The adding of two or more elements through ZnS causes a significant progression in photoluminescence, energy gap, size and charge transport properties. Doping at higher percentage with no secondary phase or metallic cluster is achieved by the adding two or more suitable TM ions [42]. In this work, Cr is chosen as second doping element because it can easily enters into ZnS lattice [43] and enhanced the stability of ZnS [44]. The higher doping percentage without secondary phase is achieved by Cr doping. The Cr percentage is limited to 2% and it is attained by fixing the appropriate of quantity of precursors. Moreover, the addition of Cr3+ through ZnS stimulates the different special defect sites in the lattice owing to the dissimilarities among Cr3+ and Zn2+ ions. Poornaprakash reported the disappearance of blue emission bands and appearance of RTFM by Cr addition in ZnS [45]. Recently, Aqeel et al. [46] described that Cr added ZnS performed the superior photocatalytic behaviour and hence they may use as an effective one for the elimination of environmental pollutants.

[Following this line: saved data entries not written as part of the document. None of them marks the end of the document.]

-- ==== Sys2Proof/Machine/Obs.lean ====
section
/-!
DEFINITION. Counters, Gecko tags and the Ledger as commands (R414-R427).
-/
namespace Sys2Proof.Machine

/-- Change the observability state. -/
def onObs (f : Obs → Obs) (d : Dev) : Dev := { d with obs := f d.obs }

/-- CLRWRAP on the selected counter: WRAP and SAT cleared, the value kept (R415). -/
def ctrClrWrap (d : Dev) : Dev :=
  onObs (fun o => { o with ctrs := o.ctrs.upd {} (getF d F.OBS_CNT_SEL_INDEX) fun c =>
    { c with wrap := false, sat := false } }) d

/-- ZERO on the selected counter (R415). -/
def ctrZero (d : Dev) : Dev :=
  onObs (fun o => { o with ctrs := o.ctrs.put {} (getF d F.OBS_CNT_SEL_INDEX) {} }) d

/-- CLRWRAP (R415). -/
def execClrwrap (p : SPort) (s : State) : Host.Outcome State Fault Refusal := runQ (viaPort p.val ctrClrWrap) s

/-- ZERO (R415). -/
def execZero (p : SPort) (s : State) : Host.Outcome State Fault Refusal := runQ (viaPort p.val ctrZero) s

/-- A sweep of the central reader ends: the store holds it; with FREEZE set, copying stops (R416). A frozen
store takes no sweep. -/
def counterSweep (d : Dev) : Dev :=
  if flag d F.OBS_CTL_FROZEN then d
  else
    let d := onObs (fun o => { o with store := o.ctrs, sweptAt := some d.glb.tick }) d
    let d := setF F.OBS_CNT_NUM_SWEEPS (getF d F.OBS_CNT_NUM_SWEEPS + 1) d
    whenD (flag d F.OBS_CTL_FREEZE) (setB F.OBS_CTL_FROZEN true) d

/-- COUNTER_SWEEP (R416). -/
def execCounterSweep (s : State) : Host.Outcome State Fault Refusal := runQ counterSweep s

/-- FREEZE written: 1 stops copying at the end of the sweep in progress; 0 lets the next sweep copy (R416). -/
def setFreeze (on : Bool) (d : Dev) : Dev :=
  let d := setB F.OBS_CTL_FREEZE on d
  if on then d else setB F.OBS_CTL_FROZEN false d

/-- FREEZE (R416). -/
def execFreeze (p : SPort) (on : Bool) (s : State) : Host.Outcome State Fault Refusal := runQ (viaPort p.val (setFreeze on)) s

/-- POP advances to the next Gecko record (R419). -/
def gkPop (d : Dev) : Dev := onObs (fun o => { o with ring := o.ring.drop 1 }) d

/-- POP (R419). -/
def execPop (p : SPort) (s : State) : Host.Outcome State Fault Refusal := runQ (viaPort p.val gkPop) s

/-- Draw for a tag on an accepted request (R418): probability 1 in 2^N, at most 64 in flight. -/
def gkTag (port : Nat) (r : Req) (draw : Nat) (d : Dev) : Option Nat × Dev :=
  let n := getF d F.OBS_GK_CTL_N
  if n < 4 ∨ 24 < n ∨ draw % 2 ^ n ≠ 0 then (none, d)
  else if 64 ≤ d.obs.inFlight.length then (none, count 0xE001 d)
  else
    let g : Gecko := { id := d.obs.gkNext, r := r, port := port, start := d.glb.tick, stages := [(0, d.glb.tick * 500)] }
    (some d.obs.gkNext,
      count 0xE000 (onObs (fun o => { o with inFlight := o.inFlight ++ [g], gkNext := o.gkNext + 1 }) d))

/-- Write the Ledger buffer to the Grotto in SEQ order (R423). A full area or block protect stops it, with event 484.
The flag says every record is in the Grotto. -/
def ledgerWrite (d : Dev) : Dev × Bool :=
  let room := if grtRefuses d 24 then 0 else 12288 - d.obs.area.length
  let n := min room d.obs.buf.length
  let left := d.obs.buf.length - n
  let d := onObs (fun o => { o with area := o.area ++ o.buf.take n, buf := o.buf.drop n, flushDue := false }) d
  let d := if grtRefuses d 24 then raiseN 476 24 (setB F.GRT_ERR_PROT true d) else d
  let d := if left = 0 then setB F.OBS_LED_STS_GFULL false d
    else raiseN 484 d.obs.area.length (setB F.OBS_LED_STS_GFULL true d)
  let d := if n = 0 then d else raiseN 486 n (count 0xE005 d)
  (d, decide (left = 0))

/-- The Ledger is written when an event of R423 made it due. -/
def ledgerGrottoWrite (d : Dev) : Dev := if d.obs.flushDue then (ledgerWrite d).1 else d

/-- LEDGER_GROTTO_WRITE (R423). -/
def execLedgerGrottoWrite (s : State) : Host.Outcome State Fault Refusal := runQ ledgerGrottoWrite s

/-- A record as its 64 bytes (R420). -/
def ledBytes (r : LedRec) : List (BitVec 8) := (List.range 64).map (ledByte r)

/-- The record of a SEQ, wherever it lies. -/
def ledFind (d : Dev) (seq : Nat) : Option LedRec := (d.obs.area ++ d.obs.buf).find? fun r => r.seq = seq

/-- GET_INFO (R424). With no record held the oldest SEQ is unstated: a free value. -/
def ledInfo (p : Nat) (seq : BitVec 8) (d : Dev) : Dev :=
  let (oldest, d) := (match d.obs.area ++ d.obs.buf with
    | r :: _ => (r.seq, d)
    | [] => let f := drawFree d; (f.1.toNat, f.2))
  answer p 3 1 seq 0 (bytesLE 4 oldest ++ bytesLE 4 d.obs.nextSeq ++ bytesLE 2 d.obs.buf.length
    ++ bytesLE 2 d.obs.area.length ++ bytesLE 4 (getF d F.OBS_LED_DROP_COUNT)
    ++ bytesLE 4 (getF d F.OBS_LED_SUPP_COUNT)) d

/-- READ of 1 to 15 records; one not held is 64 zero bytes (R424). -/
def ledRead (p : Nat) (seq : BitVec 8) (from_ : Word) (n : BitVec 8) (d : Dev) : Dev :=
  if n.toNat = 0 ∨ 15 < n.toNat then answer p 3 2 seq 6 [] d
  else answer p 3 2 seq 0 ((List.range n.toNat).flatMap fun i =>
    match ledFind d (from_.toNat + i) with
    | some r => ledBytes r
    | none => List.replicate 64 0) d

/-- GET_NONCE: a fresh nonce, the earlier one lapsing (R425). -/
def ledNonce (p : Nat) (seq : BitVec 8) (d : Dev) : Dev :=
  let n := Config.freeNonce d.free
  let d := onObs (fun o => { o with nonce := some (n, d.glb.tick) }) { d with free := d.free + 1 }
  answer p 3 3 seq 0 (bytesLE 32 n.toNat) d

/-- The digest a CLEAR's signature is over (R425): identity hash, nonce, UPTO. -/
def clearDigest (nonce : BitVec 256) (upto : Word) : BitVec 384 :=
  Config.sha384 (bytesLE 48 (Config.sha384 Config.identityKey).toNat ++ bytesLE 32 nonce.toNat ++ bytesLE 4 upto.toNat)

/-- The STATUS of a CLEAR (R424, R425). -/
def clearStatus (p : Nat) (upto : Word) (slot : BitVec 8) (pk : BitVec 384) (sig : BitVec 768) (d : Dev) : Nat :=
  if getF d F.SVC_LOCK_OWNER ≠ p + 1 then 0x08
  else match d.obs.nonce with
    | none => 0x0A
    | some (n, _) =>
      match d.glb.fuses[slot.toNat]? with
      | none => 0x09
      | some f =>
        if !f.programmed || f.revoked || decide (f.hash ≠ pk) || !Config.ecdsaVerify pk (clearDigest n upto) sig
        then 0x09
        else if grtRefuses d 24 || decide (12288 ≤ d.obs.area.length) then 0x0B
        else 0

/-- CLEAR (R425). A nonce is good for one CLEAR by the port that holds the lock. -/
def ledClear (p : Nat) (seq : BitVec 8) (upto : Word) (slot : BitVec 8) (pk : BitVec 384) (sig : BitVec 768)
    (d : Dev) : Dev :=
  let st := clearStatus p upto slot pk sig d
  let detail := bytesLE 4 upto.toNat ++ [BitVec.ofNat 8 p, slot, BitVec.ofNat 8 st]
  let d := if st = 0x08 then d else onObs (fun o => { o with nonce := none }) d
  let d :=
    if st = 0 then
      let keep (l : List LedRec) := l.filter fun r => upto.toNat < r.seq
      let r : LedRec := { seq := d.obs.nextSeq, tick := d.glb.tick, evnum := 482, kind := 5, arg := upto, detail := detail }
      let d := onObs (fun o => { o with
        area := keep o.area ++ [r], buf := keep o.buf, nextSeq := o.nextSeq + 1 }) d
      raise 482 upto (setB F.OBS_LED_STS_GFULL false d)
    else
      let (d, dropped) := ledPut true false { evnum := 483, kind := 5, arg := BitVec.ofNat 32 st, detail := detail } d
      let d := if dropped then raiseOnce 485 485 (getF d F.OBS_LED_DROP_COUNT % 65536) d else d
      raiseN 483 st d
  answer p 3 4 seq (BitVec.ofNat 8 st) [] d

/-- FLUSH (R423, R424). -/
def ledFlushCmd (p : Nat) (seq : BitVec 8) (d : Dev) : Dev :=
  let (d, ok) := ledgerWrite d
  answer p 3 5 seq (if ok then 0 else 0x0B) [] d

/-- Carry out a Ledger command of a port (R424). -/
def ledCarry (p : Nat) (seq : BitVec 8) (c : LedCmd) (d : Dev) : Dev :=
  match c with
  | .info => ledInfo p seq d
  | .read f n => ledRead p seq f n d
  | .nonce => ledNonce p seq d
  | .clear u k h g => ledClear p seq u k h g d
  | .flush => ledFlushCmd p seq d

/-- A nonce lapses one epoch after it was issued (R425). -/
def nonceLapse (d : Dev) : Dev :=
  match d.obs.nonce with
  | none => d
  | some (_, t) => if t + 2 ^ 20 ≤ d.glb.tick then onObs (fun o => { o with nonce := none }) d else d

/-- NONCE_LAPSE (R425). -/
def execNonceLapse (s : State) : Host.Outcome State Fault Refusal := runQ nonceLapse s

/-- The flood summaries at a superframe's end (R422): one KIND 0x4 record for each event with records suppressed. -/
def floodSummary (d : Dev) : Dev :=
  let d := d.obs.floods.foldl (fun d e =>
    if e.2.supp = 0 then d
    else
      let r : LedRec := {
        evnum := e.1, kind := 4,
        detail := bytesLE 4 e.2.supp ++ bytesLE 8 e.2.first ++ bytesLE 8 e.2.last }
      let (d, dropped) := ledPut (eventBit d 0xE00300 e.1) false r d
      if dropped then raiseOnce 485 485 (getF d F.OBS_LED_DROP_COUNT % 65536) d else d) d
  onObs (fun o => { o with floods := [] }) d

/-- A port reset or a new GET_NONCE ends the nonce; this is the port reset's part (R425). -/
def nonceDrop (d : Dev) : Dev := onObs (fun o => { o with nonce := none }) d

end Sys2Proof.Machine
end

Lattice contraction and the enhancement of energy levels were reported by Reddy et al. [47] in ZnS with increase of Cr concentrations. Yang et al. [48] noticed the strong higher wavelength emissions within 515–560 nm in Co2+, Cu2+ dual doped ZnS nanostructure. The PL intensity of dual doped material is considerably superior than ZnS. Liu et al. [49] reported the red radiation emission in Mn-Cd dual doped ZnS nanostructures. Yang et al. [50] described the PL characteristics of Ni2+ / Mn2+ doped ZnS. The similar PL studies were made on Mn, Pr co-doped ZnS [51], Co-Cu doped ZnS [52], Cu-Mn doped ZnS nanostructures [53].
The optical, structural, PL and magnetic studies on Mn single doped ZnS [31–41], Cr single added ZnS [43–47] and some other TM dual doped ZnS [48–53] were reported in the literature. But, the comprehensive investigation of optical, morphological and emission characters on Cr, Mn dual doped ZnS is almost scanty. In this work, Zn0.97Mn0.03S and Zn0.95Mn0.03Cr0.02S quantum dots (QDs) were synthesized by co-precipitation route. The structural, spectral, morphological and PL properties of the Mn2+/Cr3+ doped ZnS QDs are characterized systematically to achieve the better insight about the crystal nature, morphology, bonding nature, energy gap and emission properties.